What harm could come of it, really? If he could not keep her long in Twilight, perhaps he might steal a moment here. Now.

Rending a thin layer of veil, the last remaining before her crossing, he stepped out of Twilight and into the half shadows of her room. Scents of the mortal world crowded around him, too many to discern individually. Except for her. She filled him with a single breath.

Her gaze darted to him. The brush fell to the floor. Her skin, already pale, washed white. Her eyes blinked like butterfly wings, blue-ringed indigo and fringed with curling black.

“Hush,” he said, reaching out a down-turned hand to calm the sudden shock and surprise that stopped her breath.

Her eyes filled with tears as she took in his presence, her mind working its mortal power to shape his form according to her soul’s deepest conception of what he would be. It did not change his essence; now and forever he would be the Final Courier. The Ultimate Host. Captain of the small boat that would carry her from the mortal world, across the waters of Twilight, and release her on the shore beyond.

But the form he took—that was in her keeping. If mortals only knew the power they wielded, they could reshape the three worlds with a thought. Perhaps one day they would.

What did she see when she looked at him at last? A nightmare concocted of fear, aged beyond reckoning and grotesque?
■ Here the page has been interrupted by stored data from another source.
-- ==== Sys2Proof/Tests/Slice0.lean ====
section
/-! SUPPORT. Tests of the model: ill-formed terms refused, the opcode table's words decoded (30_encoding.md R228 to R233,
95_test_vectors.md V-ENC), a state for every statement's hypotheses, and single steps with results taken from
95_test_vectors.md. -/
open Sys2Proof Sys2Proof.Machine

set_option Elab.async false

namespace Sys2Proof.Tests

/-! ### Ill-formed terms (30_encoding.md R223 to R226) -/

/-- A 32-bit code segment without prefixes. -/
def c32 : DecodeCtx := ⟨.w32, .a32, none⟩
/-- A 16-bit code segment without prefixes. -/
def c16 : DecodeCtx := DecodeCtx.reset

/-- BP without a displacement has no encoding. -/
theorem test_wf_bp_refused : (Instr.invlpg ⟨.ss, .base16 .bp .none⟩).wf c16 = false := by decide
/-- EBP without a displacement has no encoding. -/
theorem test_wf_ebp_refused : (Instr.invlpg ⟨.ss, .base32 .ebp .none⟩).wf c32 = false := by decide
/-- ESP as a base needs a SIB byte. -/
theorem test_wf_esp_refused : (Instr.invlpg ⟨.ss, .base32 .esp (.short 4)⟩).wf c32 = false := by decide
/-- SIB with base EBP needs a displacement. -/
theorem test_wf_sib_refused : (Instr.invlpg ⟨.ss, .sib 1 .ecx .ebp .none⟩).wf c32 = false := by decide
/-- The address size must be the one in force. -/
theorem test_wf_address_size_refused : (Instr.invlpg ⟨.ds, .abs32 7⟩).wf c16 = false := by decide
/-- The segment must be the default or the override. -/
theorem test_wf_segment_refused :
    (Instr.invlpg ⟨.es, .abs32 7⟩).wf c32 = false ∧ (Instr.invlpg ⟨.ds, .abs32 7⟩).wf { c32 with seg := some .es } = false := by
  decide
/-- The operand size must be the one in force. -/
theorem test_wf_operand_size_refused : (Instr.bswap .w16 .eax).wf c32 = false ∧ (Instr.pushf .w32).wf c16 = false := by decide
/-- So must an immediate's. -/
theorem test_wf_immediate_refused : (Instr.movRImm .eax (.i32 1)).wf c16 = false ∧ (Instr.jmpRel (.i16 1)).wf c32 = false := by
  decide
/-- And a moffs operand's address size and segment. -/
theorem test_wf_moffs_refused :
    (Instr.movAlMoffs ⟨.ds, .o32 1⟩).wf c16 = false ∧ (Instr.movAlMoffs ⟨.ss, .o16 1⟩).wf c16 = false := by decide
/-- A string operand takes its segment and address size from the context. -/
theorem test_wf_string_refused : (Instr.outsb .es .a16).wf c16 = false ∧ (Instr.outsb .ds .a32).wf c16 = false := by decide
/-- A bus cycle has no instruction bytes. -/
theorem test_wf_bus_refused : (Instr.haltCycle).wf c32 = false ∧ (Instr.memReadCycle ⟨0, 0, 0⟩).wf c16 = false := by decide

/-! ### Words of the opcode table, written out from 30_encoding.md R228 and V-ENC -/

/-- The instructions the 80486 adds. -/
theorem test_decode_new :
    decode c32 [0x0F, 0xC8] = .ok (.bswap .w32 .eax) []
    ∧ decode c32 [0x0F, 0xC1, 0xD1] = .ok (.xaddRmR .w32 (.reg .ecx) .edx) []
    ∧ decode c32 [0x0F, 0xC0, 0xC3] = .ok (.xaddRm8R8 (.reg .bl) .al) []
    ∧ decode c32 [0x0F, 0xB1, 0x1D, 0x00, 0x20, 0x00, 0x00] = .ok (.cmpxchgRmR .w32 (.mem ⟨.ds, .abs32 0x2000⟩) .ebx) []
    ∧ decode c32 [0x0F, 0xB0, 0x0C, 0x8B] = .ok (.cmpxchgRm8R8 (.mem ⟨.ds, .sib 2 .ecx .ebx .none⟩) .cl) []
    ∧ decode c32 [0x0F, 0x08] = .ok .invd [] ∧ decode c32 [0x0F, 0x09] = .ok .wbinvd []
    ∧ decode c32 [0x0F, 0x01, 0x38] = .ok (.invlpg ⟨.ds, .base32 .eax .none⟩) []
    ∧ decode c32 [0x0F, 0xAA] = .ok .rsm [] ∧ decode c32 [0x0F, 0xA2] = .ok .cpuid [] := by decide

/-- MOV. -/
theorem test_decode_mov :
    decode c32 [0xA0, 0x25, 0x40, 0x00, 0x00] = .ok (.movAlMoffs ⟨.ds, .o32 0x4025⟩) []
    ∧ decode c16 [0xA1, 0x25, 0x40] = .ok (.movEaxMoffs .w16 ⟨.ds, .o16 0x4025⟩) []
    ∧ decode c16 [0xA2, 0x25, 0x40] = .ok (.movMoffsAl ⟨.ds, .o16 0x4025⟩) []
    ∧ decode c32 [0xA3, 0x25, 0x40, 0x00, 0x00] = .ok (.movMoffsEax .w32 ⟨.ds, .o32 0x4025⟩) []
    ∧ decode c32 [0x8A, 0x05, 0x25, 0x40, 0x00, 0x00] = .ok (.movR8Rm8 .al (.mem ⟨.ds, .abs32 0x4025⟩)) []
    ∧ decode c16 [0x8B, 0x46, 0x10] = .ok (.movRRm .w16 .eax (.mem ⟨.ss, .base16 .bp (.short 0x10)⟩)) []
    ∧ decode c16 [0x88, 0xE0] = .ok (.movRm8R8 (.reg .al) .ah) []
    ∧ decode c32 [0x89, 0xC8] = .ok (.movRmR .w32 (.reg .eax) .ecx) []
    ∧ decode c16 [0xB1, 0x7F] = .ok (.movR8Imm8 .cl 0x7F) []
    ∧ decode c32 [0xBA, 0x78, 0x56, 0x34, 0x12] = .ok (.movRImm .edx (.i32 0x12345678)) [] := by decide

/-- IN, OUT and OUTS. -/
theorem test_decode_io :
    decode c32 [0xE4, 0x61] = .ok (.inAlImm8 0x61) [] ∧ decode c16 [0xE5, 0x61] = .ok (.inEaxImm8 .w16 0x61) []
    ∧ decode c32 [0xEC] = .ok .inAlDx [] ∧ decode c32 [0xED] = .ok (.inEaxDx .w32) []
    ∧ decode c32 [0xE6, 0x20] = .ok (.outImm8Al 0x20) [] ∧ decode c16 [0xE7, 0x20] = .ok (.outImm8Eax .w16 0x20) []
    ∧ decode c32 [0xEE] = .ok .outDxAl [] ∧ decode c32 [0xEF] = .ok (.outDxEax .w32) []
    ∧ decode c32 [0x6E] = .ok (.outsb .ds .a32) [] ∧ decode c16 [0x6F] = .ok (.outswd .w16 .ds .a16) []
    ∧ decode c32 [0xF3, 0x6E] = .ok .repPrefix [0x6E] := by decide

/-- XCHG, prefixes and control. -/
theorem test_decode_control :
    decode c32 [0x86, 0xC1] = .ok (.xchgRm8R8 (.reg .cl) .al) []
    ∧ decode c32 [0x87, 0x0B] = .ok (.xchgRmR .w32 (.mem ⟨.ds, .base32 .ebx .none⟩) .ecx) []
    ∧ decode c32 [0x90] = .ok (.xchgEaxR .w32 .eax) [] ∧ decode c32 [0xF0] = .ok .lockPrefix [] ∧ decode c32 [0xF4] = .ok .hlt []
    ∧ decode c32 [0xD8, 0xC1] = .ok (.esc .w32 0 0 (.reg 1)) [] ∧ decode c32 [0x9B] = .ok .wait []
    ∧ decode c32 [0xEB, 0x00] = .ok (.jmpRel8 .w32 0) []
    ∧ decode c16 [0xE9, 0xFD, 0xFF] = .ok (.jmpRel (.i16 0xFFFD)) []
    ∧ decode c32 [0xCD, 0x21] = .ok (.intN 0x21) []
    ∧ decode c32 [0x9C] = .ok (.pushf .w32) [] ∧ decode c16 [0x9D] = .ok (.popf .w16) []
    ∧ decode c32 [0x66] = .ok .opSizePrefix [] ∧ decode c32 [0x67] = .ok .addrSizePrefix [] := by decide

/-- Moves to and from special registers: the general register is the r/m field. -/
theorem test_decode_special :
    decode c32 [0x0F, 0x20, 0xC0] = .ok (.movRCr .eax 0) [] ∧ decode c32 [0x0F, 0x22, 0xD9] = .ok (.movCrR 3 .ecx) []
    ∧ decode c32 [0x0F, 0x21, 0xFA] = .ok (.movRDr .edx 7) [] ∧ decode c32 [0x0F, 0x23, 0xC3] = .ok (.movDrR 0 .ebx) []
    ∧ decode c32 [0x0F, 0x24, 0xF6] = .ok (.movRTr .esi 6) [] ∧ decode c32 [0x0F, 0x26, 0xDF] = .ok (.movTrR 3 .edi) [] := by
  decide

/-- What is no instruction (30_encoding.md R235): INVLPG with a register, and an unassigned two-byte opcode. -/
theorem test_decode_illegal : decode c32 [0x0F, 0x01, 0xF8] = .illegal ∧ decode c32 [0x0F, 0xFF] = .illegal := by decide

/-- 30_encoding.md R228: 0F 01 other than INVLPG is the 80386's, with its ModR/M byte (LGDT). -/
theorem test_decode_lgdt : decode c32 [0x0F, 0x01, 0x10] = .base386 true 0x01 (some 0x10) := by decide

/-- Bus-cycle rows: the definition lines of R230, and for the special cycles the enables and the qualifier of R231. -/
theorem test_decode_bus :
    decodeTableWord 8 0 = some (.intAckCycle ⟨0, 0, 0⟩) ∧ decodeTableWord 8 1 = some (.specialCycle ⟨0, 0, 0⟩)
    ∧ decodeTableWord 8 2 = some (.ioReadCycle ⟨0, 0, 0⟩) ∧ decodeTableWord 8 3 = some (.ioWriteCycle ⟨0, 0, 0⟩)
    ∧ decodeTableWord 8 4 = some (.codeReadCycle ⟨0, 0, 0⟩) ∧ decodeTableWord 8 5 = some .reservedCycle
    ∧ decodeTableWord 8 6 = some (.memReadCycle ⟨0, 0, 0⟩) ∧ decodeTableWord 8 7 = some (.memWriteCycle ⟨0, 0, 0⟩)
    ∧ decodeTableWord 8 0x3C = some .shutdownCycle ∧ decodeTableWord 8 0x3A = some .flushCycle
    ∧ decodeTableWord 8 0x3B = some .secondFlushAckCycle ∧ decodeTableWord 8 0x36 = some .haltCycle
    ∧ decodeTableWord 8 0x37 = some .stopGrantCycle ∧ decodeTableWord 8 0x2F = some .firstFlushAckCycle
    ∧ decodeTableWord 8 0x2E = some .writeBackCycle := by decide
It happened like that quite often. Those whose dread of the dark passage created a terror out of the ether, shaping him with their minds into a being bent on horror.

No. She did not fear time or Death. She did not tremble as he advanced closer to her. As he stepped forward to view her painting.

She’d gotten some things wrong: The black forest was darker, dark as pitch, and as inky as abject fear. She’d missed, too, the pillar of smoke that rose in the center from the fire of rage. But he was there, crouched in the foreground, a figure wrapped in gray wind. Storm wind. The kind that harries or hinders, a force unto itself. She’d caught that exactly, but she did not depict his face.